UL PCMark 10 Load Testing - Digital Content Creation Scores

UL PCMark 10 Load Testing - Productivity Scores

UL PCMark 10 Load Testing - Essentials Scores

UL PCMark 10 Load Testing - Gaming Scores

UL PCMark 10 Load Testing - Overall Scores

The MiniAir 11 turns out to be the best at handing the concurrent transcoding load - the loss in performance for various workloads is minimal, and allow it to slot in just behind the Atlas Canyon NUC across the board.

Following the completion of the PCMark 10 benchmark, a short delay is introduced prior to the processing of Principled Technologies WebXPRT4 on MS Edge. Similar to the PCMark 10 results presentation, the graph below show the scores recorded with the transcoding load active.
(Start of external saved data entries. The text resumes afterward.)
/-- SET_SPAN: LOCKED, then BAD_FIELD with the check and the winch, then WRONG_STATE, then BUSY, then, the records sound,
CELL_FULL with the first cell that would receive more than eight ids and their number; accepted with an empty arming set, the
new values are in force, the generator is UNREGISTERED with everything waiting dropped and BRAKE asserted, every list is
discarded and REBUILDING, and the full rebuild stands before cell 0. The byte of that number is the model's reading (log
entry 7). -/
def Obligations.SetSpanBeginsAFullRebuild : Prop :=
  ∀ (s : State) (l : Link) (tag : Byte) (sp : Span), s.portFree l →
    (s.spanSet.locked = true →
      exec (.setSpan ⟨l, tag, .fields sp⟩) s = .next (s.answered l tag 0x15 ⟨.locked, false, []⟩)) ∧
    (∀ n w, s.spanSet.locked = false → spanBad sp = some (n, w) →
      exec (.setSpan ⟨l, tag, .fields sp⟩) s = .next (s.answered l tag 0x15 ⟨.badField, false, [[byte n], [byte w]]⟩)) ∧
    (s.spanSet.locked = false → spanBad sp = none →
      s.gen.state = .moving ∨ s.gen.state = .jogging ∨ s.gen.state = .braking ∨ s.gen.state = .held ∨
        s.gen.state = .stopped →
      exec (.setSpan ⟨l, tag, .fields sp⟩) s = .next (s.answered l tag 0x15 ⟨.wrongState, false, []⟩)) ∧
    (s.spanSet.locked = false → spanBad sp = none →
      s.gen.state = .unregistered ∨ s.gen.state = .idle ∨ s.gen.state = .halted →
      (s.zones.op.isSome = true →
        exec (.setSpan ⟨l, tag, .fields sp⟩) s = .next (s.answered l tag 0x15 ⟨.busy, false, []⟩)) ∧
      (s.zones.op = none → s.zonesSound →
        let count (n : Nat) : Nat := ((List.range 64).filter fun i =>
          (zoneAt s i).any fun z => inRange (planRange sp z.isSlow z.box) n).length
        (∀ n, n < 192 → (∀ m, m < n → count m ≤ 8) → 8 < count n →
          exec (.setSpan ⟨l, tag, .fields sp⟩) s =
            .next (s.answered l tag 0x15 ⟨.cellFull, false, [[byte n, byte (n / 256)], [byte (count n)]]⟩)) ∧
        (s.cuesSound → s.envelope.arming = [] → (∀ n, n < 192 → count n ≤ 8) →
          ∃ t, exec (.setSpan ⟨l, tag, .fields sp⟩) s = .next t ∧ t.spanSet = ⟨some sp, false⟩ ∧
            t.gen = { s.gen with
              state := .unregistered, pos := none, v := 0, flight := none, purpose := none, waiting := none,
              queue := [], stack := [], jog := ⟨false, ⟨0, 0, 0⟩, ⟨0, 0, 0⟩, none, none⟩, stepTimer := none } ∧
            t.lengths = none ∧ t.drive = { s.drive with brake := true } ∧
            t.cells = Vector.replicate 192 ⟨[], cellCheck [], .rebuilding⟩ ∧
            t.zones = { s.zones with
              op := some ⟨.fullRebuild, none, some l, false, .rebuilding, 0, .cells ((List.range 192).drop 1), []⟩ } ∧
            t.cues = (State.reblocked { s with spanSet := ⟨some sp, false⟩ }) ∧ t.envelope = s.envelope ∧
            (t.console.port l).inProgress = some ⟨tag, 0x15⟩ ∧ t.limits = s.limits ∧ t.tension = s.tension ∧
            t.wear = s.wear ∧ t.faults = s.faults ∧ t.scrubber = s.scrubber)))

/-- SET_LIMITS: SAFETY_ONLY, then LOCKED, then the six checks in their order; with every check holding the seven values are
replaced, and nothing else but the port changes. -/
def Obligations.SetLimitsReplacesTheLimitSet : Prop :=
  ∀ (s : State) (tag : Byte) (v : Limits),
    (s.portFree .operations →
      exec (.setLimits ⟨.operations, tag, .fields v⟩) s =
        .next (s.answered .operations tag 0x16 ⟨.safetyOnly, false, []⟩)) ∧
    (s.portFree .safety →
      let failed : Option Byte :=
        if 65535 < v.slackLimit ∨ 65535 < v.overLimit ∨ 65535 < v.criticalLimit ∨ 5000 < v.hysteresis then some 1
        else if v.overLimit < v.slackLimit + 2 * v.hysteresis then some 2
        else if v.criticalLimit ≤ v.overLimit then some 3
        else if v.following < 10 ∨ 2000 < v.following ∨ v.tolerance < 1 ∨ 2000 < v.tolerance then some 4
        else if v.following < v.tolerance then some 5
        else if v.wear < 1 ∨ 65535 < v.wear then some 6
        else none
      exec (.setLimits ⟨.safety, tag, .fields v⟩) s = .next
        (if s.spanSet.locked then s.answered .safety tag 0x16 ⟨.locked, false, []⟩
        else
          match failed with
          | some n => s.answered .safety tag 0x16 ⟨.badField, false, [[n]]⟩
          | none => State.answered { s with limits := v } .safety tag 0x16 ⟨.ok, false, []⟩))

/-- LOCK sets the lock on the safety link once a span is configured, and changes nothing else; it is answered SAFETY_ONLY on
the operations link and NOT_CONFIGURED without a span. While the lock is set SET_SPAN and SET_LIMITS are answered LOCKED, and
no command but a reset changes the Span Set, its lock or the Limit Set. -/
def Obligations.LockFreezesSpanAndLimits : Prop :=
  (∀ (s : State) (tag : Byte),
     (s.portFree .operations →
       exec (.lock ⟨.operations, tag, .fields ()⟩) s =
         .next (s.answered .operations tag 0x17 ⟨.safetyOnly, false, []⟩)) ∧
     (s.portFree .safety →
       exec (.lock ⟨.safety, tag, .fields ()⟩) s = .next
         (if s.spanSet.span.isSome then
           State.answered { s with spanSet := ⟨s.spanSet.span, true⟩ } .safety tag 0x17 ⟨.ok, false, []⟩
         else s.answered .safety tag 0x17 ⟨.notConfigured, false, []⟩))) ∧
  (∀ (s : State) (tag : Byte), s.spanSet.locked = true →
    (∀ l sp, s.portFree l →
      exec (.setSpan ⟨l, tag, .fields sp⟩) s = .next (s.answered l tag 0x15 ⟨.locked, false, []⟩)) ∧
    ∀ v, s.portFree .safety →
      exec (.setLimits ⟨.safety, tag, .fields v⟩) s = .next (s.answered .safety tag 0x16 ⟨.locked, false, []⟩)) ∧
  (∀ (i : Instr) (s t : State), exec i s = .next t → s.spanSet.locked = true → beginsReset i = false →
     t.spanSet = s.spanSet ∧ t.limits = s.limits)

/-- A queued GOTO or RECALL that passes its checks while the head cannot begin (another state than IDLE, or an arming hold)
takes the next move id, joins the tail of the queue with its target and its speed cap, and is answered OK with the id. -/
def Obligations.QueuedMovesJoinTheTail : Prop :=
  ∀ (s : State) (l : Link) (tag : Byte) (sp : Span) (speed : Option Nat), s.portFree l → s.spanSet.span = some sp →
    s.gen.state ≠ .unregistered → s.gen.state ≠ .stopped → s.gen.state ≠ .halted →
    ¬(s.gen.state = .braking ∧ s.gen.purpose = some .halt) → (s.gen.state ≠ .idle ∨ s.envelope.arming ≠ []) →
    activeSuspect s = false → s.gen.queue.length < 8 → s.zonesSound → speed ≠ some 0 →
    s.gen.nextId ∉ heldIds s.gen →
      let next := if 65535 ≤ s.gen.nextId then 1 else s.gen.nextId + 1
      let fast := speed.any fun v => decide (sp.top < v)
      (∀ target, pointOk target = true →
        let t' := clampTo (boxMicro sp.w) (toMicro target)
        pathOk s (planningPoint s) t' = true →
          exec (.goto ⟨l, tag, .fields ⟨target, speed⟩⟩) s =
            .next (State.answered
              { s with gen := { s.gen with
                  queue := s.gen.queue ++ [⟨s.gen.nextId, .goto, t', none, min (speed.getD sp.top) sp.top⟩]
                  nextId := next } }
              l tag 0x0C ⟨.ok, decide (t' ≠ toMicro target) || fast, [le16 s.gen.nextId]⟩)) ∧
      ∀ n c, n ≤ 95 → cueAt s n = some c → cueFails s n = false → c.suspect = false → c.blocked = false →
        pathOk s (planningPoint s) (toMicro c.target) = true →
          let asked := if speed.isSome then speed else c.speed
          exec (.recall ⟨l, tag, .fields ⟨n, speed⟩⟩) s =
            .next (State.answered
              { s with gen := { s.gen with
                  queue := s.gen.queue ++
                    [⟨s.gen.nextId, .recall, toMicro c.target, some n, min (asked.getD sp.top) sp.top⟩]
                  nextId := next } }
              l tag 0x0D ⟨.ok, asked.any fun v => decide (sp.top < v), [le16 s.gen.nextId]⟩)

/-- A GOTO or RECALL, queued or with the priority option, that passes its checks in IDLE with an empty queue, stack and
arming set begins at once from the fine position: the generator is MOVING from P0 with Δ = T − P0, D the distance to the
nearest micrometre, and s = v = 0. That STATE follows the answer is the model's reading (log entry 13). -/
def Obligations.MovesBeginAtOnceInIdle : Prop :=
  ∀ (s : State) (l : Link) (tag : Byte) (sp : Span) (p : Vec3) (speed : Option Nat), s.portFree l →
    s.spanSet.span = some sp → s.gen.state = .idle → s.gen.pos = some p → s.gen.queue = [] → s.gen.stack = [] →
    s.gen.flight = none → s.gen.waiting = none → s.envelope.arming = [] → activeSuspect s = false → s.zonesSound →
    speed ≠ some 0 →
      let next := if 65535 ≤ s.gen.nextId then 1 else s.gen.nextId + 1
      let fast := speed.any fun v => decide (sp.top < v)
      let flying (m : Move) : State :=
        { s with gen := { s.gen with
            state := .moving, v := 0, purpose := none, nextId := next
            flight := some ⟨m, p, ⟨m.target.x - p.x, m.target.y - p.y, m.target.z - p.z⟩, distance p m.target, 0⟩ } }
      (∀ target, pointOk target = true →
        let t' := clampTo (boxMicro sp.w) (toMicro target)
        let m : Move := ⟨s.gen.nextId, .goto, t', none, min (speed.getD sp.top) sp.top⟩
        pathOk s p t' = true → distance p t' ≠ 0 →
          exec (.goto ⟨l, tag, .fields ⟨target, speed⟩⟩) s =
              .next (raiseFlag .state 3 0 (State.answered (flying m) l tag 0x0C
                ⟨.ok, decide (t' ≠ toMicro target) || fast, [le16 s.gen.nextId]⟩)) ∧
            exec (.gotoPriority ⟨l, tag, .fields ⟨target, speed⟩⟩) s =
              .next (raiseFlag .state 3 0 (State.answered (flying m) l tag 0x0C
                ⟨.ok, decide (t' ≠ toMicro target) || fast, [le16 s.gen.nextId]⟩))) ∧
      ∀ n c, n ≤ 95 → cueAt s n = some c → cueFails s n = false → c.suspect = false → c.blocked = false →
        let asked := if speed.isSome then speed else c.speed
        let m : Move := ⟨s.gen.nextId, .recall, toMicro c.target, some n, min (asked.getD sp.top) sp.top⟩
        pathOk s p (toMicro c.target) = true → distance p (toMicro c.target) ≠ 0 →
          exec (.recall ⟨l, tag, .fields ⟨n, speed⟩⟩) s =
              .next (raiseFlag .state 3 0 (State.answered (flying m) l tag 0x0D
                ⟨.ok, asked.any fun v => decide (sp.top < v), [le16 s.gen.nextId]⟩)) ∧
            exec (.recallPriority ⟨l, tag, .fields ⟨n, speed⟩⟩) s =
              .next (raiseFlag .state 3 0 (State.answered (flying m) l tag 0x0D
                ⟨.ok, asked.any fun v => decide (sp.top < v), [le16 s.gen.nextId]⟩))

/-- A priority GOTO that passes its checks in MOVING on a GOTO or RECALL move becomes the waiting priority move and is
answered OK with its id; the executing move brakes along its path with purpose PRIORITY. On an exit move it is refused
WRONG_STATE, with entries in the arming set ARMING, and with four contexts on the stack STACK_FULL. That STATE follows the
answer is the model's reading (log entry 13). -/
def Obligations.PriorityMoveBrakesTheExecutingMove : Prop :=
  ∀ (s : State) (l : Link) (tag : Byte) (sp : Span) (p : Vec3) (f : Flight) (target : Vec3) (speed : Option Nat),
    s.portFree l → s.spanSet.span = some sp → s.gen.state = .moving → s.gen.pos = some p → s.gen.flight = some f →
    activeSuspect s = false → speed ≠ some 0 → pointOk target = true →
      (f.move.kind = .exit →
        exec (.gotoPriority ⟨l, tag, .fields ⟨target, speed⟩⟩) s =
          .next (s.answered l tag 0x0C ⟨.wrongState, false, []⟩)) ∧
      (f.move.kind ≠ .exit → s.envelope.arming ≠ [] →
        exec (.gotoPriority ⟨l, tag, .fields ⟨target, speed⟩⟩) s =
          .next (s.answered l tag 0x0C ⟨.arming, false, []⟩)) ∧
      (f.move.kind ≠ .exit → s.envelope.arming = [] → 4 ≤ s.gen.stack.length →
        exec (.gotoPriority ⟨l, tag, .fields ⟨target, speed⟩⟩) s =
          .next (s.answered l tag 0x0C ⟨.stackFull, false, []⟩)) ∧
      (f.move.kind ≠ .exit → s.envelope.arming = [] → s.gen.stack.length < 4 → s.zonesSound →
        s.gen.nextId ∉ heldIds s.gen →
        let t' := clampTo (boxMicro sp.w) (toMicro target)
        pathOk s p t' = true →
          exec (.gotoPriority ⟨l, tag, .fields ⟨target, speed⟩⟩) s =
            .next (raiseFlag .state 5 0 (State.answered
              { s with gen := { s.gen with
                  state := .braking, purpose := some .priority
                  waiting := some ⟨s.gen.nextId, .goto, t', none, min (speed.getD sp.top) sp.top⟩
                  nextId := if 65535 ≤ s.gen.nextId then 1 else s.gen.nextId + 1 } }
              l tag 0x0C
              ⟨.ok, decide (t' ≠ toMicro target) || speed.any fun v => decide (sp.top < v), [le16 s.gen.nextId]⟩)))

/-- HOLD: NOT_REGISTERED, then WRONG_STATE, then STACK_FULL; accepted, the generator is BRAKING with purpose HOLD and the answer
carries the move id. RESUME in HELD with nothing suspect or arming pops the top context, which begins from the fine position to
its saved target with its saved cap where its start check passes; the answer carries the move id. That STATE follows the
answer is the model's reading (log entry 13). -/
def Obligations.HoldAndResume : Prop :=
  (∀ (s : State) (l : Link) (tag : Byte), s.portFree l →
     ((s.gen.state = .unregistered ∨ s.gen.state = .stopped) →
       exec (.hold ⟨l, tag, .fields ()⟩) s = .next (s.answered l tag 0x0F ⟨.notRegistered, false, []⟩)) ∧
     (s.gen.state ≠ .unregistered → s.gen.state ≠ .stopped → s.gen.state ≠ .moving →
       exec (.hold ⟨l, tag, .fields ()⟩) s = .next (s.answered l tag 0x0F ⟨.wrongState, false, []⟩)) ∧
     ∀ f, s.gen.state = .moving → s.gen.flight = some f →
       (f.move.kind = .exit →
         exec (.hold ⟨l, tag, .fields ()⟩) s = .next (s.answered l tag 0x0F ⟨.wrongState, false, []⟩)) ∧
       (f.move.kind ≠ .exit → 4 ≤ s.gen.stack.length →
         exec (.hold ⟨l, tag, .fields ()⟩) s = .next (s.answered l tag 0x0F ⟨.stackFull, false, []⟩)) ∧
       (f.move.kind ≠ .exit → s.gen.stack.length < 4 →
         exec (.hold ⟨l, tag, .fields ()⟩) s =
           .next (raiseFlag .state 5 0 (State.answered
             { s with gen := { s.gen with state := .braking, purpose := some .hold } }
             l tag 0x0F ⟨.ok, false, [le16 f.move.id]⟩)))) ∧
  (∀ (s : State) (l : Link) (tag : Byte), s.portFree l →
     ((s.gen.state = .unregistered ∨ s.gen.state = .stopped) →
       exec (.resume ⟨l, tag, .fields ()⟩) s = .next (s.answered l tag 0x10 ⟨.notRegistered, false, []⟩)) ∧
     (s.gen.state ≠ .unregistered → s.gen.state ≠ .stopped → s.gen.state ≠ .held →
       exec (.resume ⟨l, tag, .fields ()⟩) s = .next (s.answered l tag 0x10 ⟨.wrongState, false, []⟩)) ∧
     (s.gen.state = .held → activeSuspect s = true →
       exec (.resume ⟨l, tag, .fields ()⟩) s = .next (s.answered l tag 0x10 ⟨.zoneSuspect, false, []⟩)) ∧
     (s.gen.state = .held → activeSuspect s = false → s.envelope.arming ≠ [] →
       exec (.resume ⟨l, tag, .fields ()⟩) s = .next (s.answered l tag 0x10 ⟨.arming, false, []⟩)) ∧
     ∀ c rest p, s.gen.state = .held → activeSuspect s = false → s.envelope.arming = [] → s.gen.stack = c :: rest →
       s.gen.pos = some p → s.zonesSound → pathOk s p c.move.target = true → distance p c.move.target ≠ 0 →
         exec (.resume ⟨l, tag, .fields ()⟩) s =
           .next (raiseFlag .state 3 0 (State.answered
             { s with gen := { s.gen with
                 state := .moving, v := 0, purpose := none, stack := rest
                 flight := some ⟨c.move, p, c.move.target.sub p, distance p c.move.target, 0⟩ } }
             l tag 0x10 ⟨.ok, false, [le16 c.move.id]⟩)))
Available for comparison are the dedicated CPU power scores and a measure of the performance loss.

Principled Technologies WebXPRT4 Load Testing Scores (MS Edge)

Addition of the transcoding load overwhelms the ECS JSLM-MINI - this causes it to slip well below the MiniAir 11 in the WebXPRT 4 workload. The MiniAir 11 moves up one spot to slot in behind the Atlas Canyon NUC.

The final workload tested as part of the multitasking evaluation routine is CINEBENCH R23.

3D Rendering - CINEBENCH R23 Load Testing - Single Thread Score

3D Rendering - CINEBENCH R23 Load Testing - Multiple Thread Score

Addition of transcoding load lowers the 3D rendering performance, as expected. However, the relative ordering of the systems doesn't change.

After the completion of all the workloads, we let the transcoding routine run to completion. The monitored transcoding rate throughout the above evaluation routine (in terms of frames per second) is tabulated below.

VLC Transcoding Rate (Multi-Tasking Test) - Frames per Second
  Enc. Pass #1 PCMark 10 WebXPRT4 Cinebench Enc. Pass #2
Intel NUC11ATKPE
(Atlas Canyon)
(Pentium Silver N6000)
0.5224 0.5035 0.4133 0.4986 0.5243
GEEKOM MiniAir 11
(Pentium Silver N6000)
0.4543 0.4507 0.3674 0.4287 0.4608

The transcoding rates drop down with simultaneous loading, as expected. Both systems are actively-cooled. So, there is no extra throttling at play here, and the first and last encoding passes (which are free of other loads) have approximately the same transcoding rate.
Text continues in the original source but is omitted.